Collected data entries
★ ★ ★

-- ==== Sys2Proof/Laws/Outcome.lean ====
section
/-! SUPPORT. What each instruction answers when it takes no fault, said once as an equation: `outcome s i t`.
Together with `exec_outcome` it takes exec apart without unfolding a meaning. -/

namespace Sys2Proof.Machine

/-- The state `t` that the instruction `i`, run from `s`, answers when it takes no fault, with the condition under
which it takes none. -/
def outcome (s : State) (i : Instr) (t : State) : Prop :=
  match i with
  | .cls => t = s.advance.setDisplay s.mode (blankCells s.mode)
  | .ret => ∃ h : 0 < s.sp.val,
      t = { s with pc := s.stack[s.sp.val - 1]'(by omega), sp := ⟨s.sp.val - 1, by omega⟩ }
  | .scd n => s.quirks.extendedOpcodes = true ∧ t = s.advance.emit (.diagnostic (encode (.scd n)) s.pc)
  | .scr => s.quirks.extendedOpcodes = true ∧ t = s.advance.emit (.diagnostic (encode .scr) s.pc)
  | .scl => s.quirks.extendedOpcodes = true ∧ t = s.advance.emit (.diagnostic (encode .scl) s.pc)
  | .exit => s.quirks.extendedOpcodes = true ∧ t = s.advance.setStatus .terminated
  | .low => s.quirks.extendedOpcodes = true ∧ t = s.advance.selectMode .low
  | .high => s.quirks.extendedOpcodes = true ∧ t = s.advance.selectMode .high
  | .jp nnn => t = s.setPc (nnn.setWidth 16)
  | .call nnn => ∃ h : s.sp.val < 16, t = { s with
      pc := nnn.setWidth 16, stack := s.stack.set s.sp.val (s.pc + 2) h, sp := ⟨s.sp.val + 1, by omega⟩ }
  | .seImm x nn => t = s.advance.skipIf (s.getV x == nn)
  | .sneImm x nn => t = s.advance.skipIf (s.getV x != nn)
  | .seReg x y => t = s.advance.skipIf (s.getV x == s.getV y)
  | .sneReg x y => t = s.advance.skipIf (s.getV x != s.getV y)
  | .ldImm x nn => t = s.advance.setV x nn
  | .addImm x nn => t = s.advance.setV x (s.getV x + nn)
  | .ldReg x y => t = s.advance.setV x (s.getV y)
  | .or x y => t = s.advance.setLogic x (s.getV x ||| s.getV y)
  | .and x y => t = s.advance.setLogic x (s.getV x &&& s.getV y)
  | .xor x y => t = s.advance.setLogic x (s.getV x ^^^ s.getV y)
  | .addReg x y => t = s.advance.setResultFlag x (s.getV x + s.getV y) (carryOut (s.getV x) (s.getV y))
  | .sub x y => t = s.advance.setResultFlag x (s.getV x - s.getV y) (noBorrow (s.getV x) (s.getV y))
  | .subn x y => t = s.advance.setResultFlag x (s.getV y - s.getV x) (noBorrow (s.getV y) (s.getV x))
  | .shr x y => t = s.advance.setResultFlag x (s.shiftSource x y >>> 1) (shiftOutLsb (s.shiftSource x y))
  | .shl x y => t = s.advance.setResultFlag x (s.shiftSource x y <<< 1) (shiftOutMsb (s.shiftSource x y))
  | .ldI nnn => t = s.advance.setI (nnn.setWidth 16)
  | .jpOff nnn => t = s.setPc (s.jumpOffTarget nnn)
  | .rnd x nn => t = (s.advance.setV x (s.drawByte &&& nn)).nextDraw
  | .drw x y n => ∃ rows, spriteRows s n (visibleRows s y n) = .ok rows ∧
      t = (s.advance.setDisplay s.mode (toggleCells (spriteCells s x y n rows) s.fb).1).setFlag
        (toggleCells (spriteCells s x y n rows) s.fb).2
  | .skp x => ∃ h : (s.getV x).toNat < 16, t = s.advance.skipIf s.key[(s.getV x).toNat]
  | .sknp x => ∃ h : (s.getV x).toNat < 16, t = s.advance.skipIf (!s.key[(s.getV x).toNat])
  | .ldFromDt x => t = s.advance.setV x s.dt
  | .ldK x => (s.waitedKey = none ∧ t = s) ∨
      ∃ k, s.waitedKey = some k ∧ t = (s.advance.setV x (k.setWidth 8)).consumeEdge k
  | .ldDt x => t = s.advance.setDt (s.getV x)
  | .ldSt x => t = s.advance.setSt (s.getV x)
  | .addI x => t = s.advance.setI (s.i + (s.getV x).setWidth 16)
  | .ldF x => t = s.advance.setI (s.glyphLo x)
  | .ldHf x => s.quirks.extendedOpcodes = true ∧ t = s.advance.setI (s.glyphHi x)
  | .ldB x => s.i.toNat + 2 < memSize ∧ t = s.advance.storeBytes s.i.toNat (bcdDigits (s.getV x))
  | .ldStore x => s.i.toNat + x.toNat < memSize ∧
      t = (s.advance.storeBytes s.i.toNat (s.vUpTo x)).bulkIndex x
  | .ldLoad x => s.i.toNat + x.toNat < memSize ∧
      t = (s.advance.loadRegs 0 ((s.bulkAddrs x).map s.byteAt)).bulkIndex x

theorem requireExtended_inv' {s t : State} (h : s.requireExtended = .ok t) :
    s.quirks.extendedOpcodes = true ∧ t = s := by
  refine ⟨?_, requireExtended_inv h⟩
  unfold State.requireExtended at h
  split at h
  · assumption
  · cases h

theorem reservedNoOp_inv {s t : State} {i : Instr} {a : Word} (h : s.reservedNoOp i a = .ok t) :
    s.quirks.extendedOpcodes = true ∧ t = s.emit (.diagnostic (encode i) a) := by
  obtain ⟨u, hu, h⟩ := except_bind_ok h
  obtain ⟨hq, e⟩ := requireExtended_inv' hu
  cases h
  exact ⟨hq, by rw [e]⟩

theorem memReads_bulk_inv {s : State} {x : Nibble} {bs : List Byte} (h : s.memReads (s.bulkAddrs x) = .ok bs) :
    s.i.toNat + x.toNat < memSize := by
  by_contra hc
  rw [State.memReads_eq] at h
  split at h
  · rename_i hn
    have := List.find?_eq_none.1 hn (s.i.toNat + x.toNat)
      (List.mem_map.2 ⟨x.toNat, List.mem_range.2 (Nat.lt_succ_self _), rfl⟩)
    simp at this; omega
  · cases h

theorem spriteRows_advance (s : State) (n : Nibble) (rs : List Nat) :
    spriteRows s.advance n rs = spriteRows s n rs := by
  induction rs with
  | nil => rfl
  | cons r rs ih => simp only [spriteRows, ih]; rfl

theorem State.keyHeld_inv {s : State} {b : Byte} {r : Bool} (h : s.keyHeld b = .ok r) :
    ∃ hb : b.toNat < 16, r = s.key[b.toNat] := by
  unfold State.keyHeld at h
  split at h
  · exact ⟨by assumption, by simpa using h.symm⟩
  · cases h

/-- An instruction that answers a next state took a fault, from the state it began in, or has its outcome. -/
theorem exec_outcome (i : Instr) (s t : State) (h : exec i s = .next t) :
    (∃ e, t = s.takeFault e (some (encode i))) ∨ outcome s i t := by
  cases i <;>
    simp only [exec, execCls, execRet, execScd, execScr, execScl, execExit, execLow, execHigh, execJp,
      execCall, execSeImm, execSneImm, execSeReg, execLdImm, execAddImm, execLdReg, execOr, execAnd,
      execXor, execAddReg, execSub, execShr, execSubn, execShl, execSneReg, execLdI, execJpOff, execRnd,
      execDrw, execSkp, execSknp, execLdFromDt, execLdK, execLdDt, execLdSt, execAddI, execLdF, execLdHf,
      execLdB, execLdStore, execLdLoad] at h <;>
    (rcases runInstr_cases h with h | ⟨e, _, he⟩ <;> [refine .inr ?_; exact .inl ⟨e, he⟩]) <;>
    simp only [outcome]
  case ret =>
    obtain ⟨r, hr, h⟩ := except_bind_ok h
    by_cases hs : 0 < s.sp.val
    · rw [State.pop_ok (s := s.advance) hs] at hr; cases hr; cases h; exact ⟨hs, rfl⟩
    · rw [State.pop_error (s := s.advance) hs] at hr; cases hr
  case call nnn _ =>
    obtain ⟨u, hu, h⟩ := except_bind_ok h
    by_cases hs : s.sp.val < 16
    · rw [State.push_ok (s := s.advance) _ hs] at hu; cases hu; cases h; exact ⟨hs, rfl⟩
    · rw [State.push_error (s := s.advance) _ hs] at hu; cases hu
  case scd n _ => exact reservedNoOp_inv h
  case scr => exact reservedNoOp_inv h
  case scl => exact reservedNoOp_inv h
  case exit =>
    obtain ⟨u, hu, h⟩ := except_bind_ok h
    obtain ⟨hq, rfl⟩ := requireExtended_inv' hu; cases h; exact ⟨hq, rfl⟩
  case low =>
    obtain ⟨u, hu, h⟩ := except_bind_ok h
    obtain ⟨hq, rfl⟩ := requireExtended_inv' hu; cases h; exact ⟨hq, rfl⟩
  case high =>
    obtain ⟨u, hu, h⟩ := except_bind_ok h
    obtain ⟨hq, rfl⟩ := requireExtended_inv' hu; cases h; exact ⟨hq, rfl⟩
  case ldHf x _ =>
    obtain ⟨u, hu, h⟩ := except_bind_ok h
    obtain ⟨hq, rfl⟩ := requireExtended_inv' hu; cases h; exact ⟨hq, rfl⟩
  case drw x y n _ =>
    obtain ⟨rows, hr, h⟩ := except_bind_ok h
    rw [spriteRows_advance] at hr
    cases h
    exact ⟨rows, hr, rfl⟩
  case skp x _ =>
    obtain ⟨b, hb, h⟩ := except_bind_ok h
    obtain ⟨hk, rfl⟩ := State.keyHeld_inv hb; cases h; exact ⟨hk, rfl⟩
  case sknp x _ =>
    obtain ⟨b, hb, h⟩ := except_bind_ok h
    obtain ⟨hk, rfl⟩ := State.keyHeld_inv hb; cases h; exact ⟨hk, rfl⟩
  case ldK x _ =>
    split at h
    · rename_i k hk; cases h; exact .inr ⟨k, hk, rfl⟩
    · rename_i hk
      cases h
      have : s.advance.pc - 2 = s.pc := by simp
      exact .inl ⟨hk, by rw [this]; rfl⟩
  case ldB x _ =>
    obtain ⟨h1, h2⟩ := memWrites_inv h
    refine ⟨?_, h1⟩
    rcases h2 with h2 | h2
    · simp [bcdDigits] at h2
    · simp [bcdDigits, memSize] at h2; show _ < 4096; omega
  case ldStore x _ =>
    obtain ⟨u, hu, h⟩ := except_bind_ok h
    obtain ⟨h1, h2⟩ := memWrites_inv hu
    cases h
    refine ⟨?_, by rw [h1]; rfl⟩
    have hl : (s.advance.vUpTo x).length = x.toNat + 1 := by simp [State.vUpTo]
    rcases h2 with h2 | h2
    · rw [h2] at hl; simp at hl
    · rw [hl] at h2; simp [memSize] at h2; show _ < 4096; omega
  case ldLoad x _ =>
    obtain ⟨bs, hb, h⟩ := except_bind_ok h
    cases h
    exact ⟨memReads_bulk_inv (s := s.advance) hb, by rw [memReads_inv hb]; rfl⟩
  all_goals (cases h; rfl)

end Sys2Proof.Machine
end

★ ★ ★

* About this exercise
What do the lines above say from the one containing "(shiftOutLsb (s.shiftSource x y))" down to the one containing "s.advance.setI (s.glyphLo x)"? Return them exactly, both end lines included, and only them.

* Exercise solution
  | .shr x y => t = s.advance.setResultFlag x (s.shiftSource x y >>> 1) (shiftOutLsb (s.shiftSource x y))
  | .shl x y => t = s.advance.setResultFlag x (s.shiftSource x y <<< 1) (shiftOutMsb (s.shiftSource x y))
  | .ldI nnn => t = s.advance.setI (nnn.setWidth 16)
  | .jpOff nnn => t = s.setPc (s.jumpOffTarget nnn)
  | .rnd x nn => t = (s.advance.setV x (s.drawByte &&& nn)).nextDraw
  | .drw x y n => ∃ rows, spriteRows s n (visibleRows s y n) = .ok rows ∧
      t = (s.advance.setDisplay s.mode (toggleCells (spriteCells s x y n rows) s.fb).1).setFlag
        (toggleCells (spriteCells s x y n rows) s.fb).2
  | .skp x => ∃ h : (s.getV x).toNat < 16, t = s.advance.skipIf s.key[(s.getV x).toNat]
  | .sknp x => ∃ h : (s.getV x).toNat < 16, t = s.advance.skipIf (!s.key[(s.getV x).toNat])
  | .ldFromDt x => t = s.advance.setV x s.dt
  | .ldK x => (s.waitedKey = none ∧ t = s) ∨
      ∃ k, s.waitedKey = some k ∧ t = (s.advance.setV x (k.setWidth 8)).consumeEdge k
  | .ldDt x => t = s.advance.setDt (s.getV x)
  | .ldSt x => t = s.advance.setSt (s.getV x)
  | .addI x => t = s.advance.setI (s.i + (s.getV x).setWidth 16)
  | .ldF x => t = s.advance.setI (s.glyphLo x)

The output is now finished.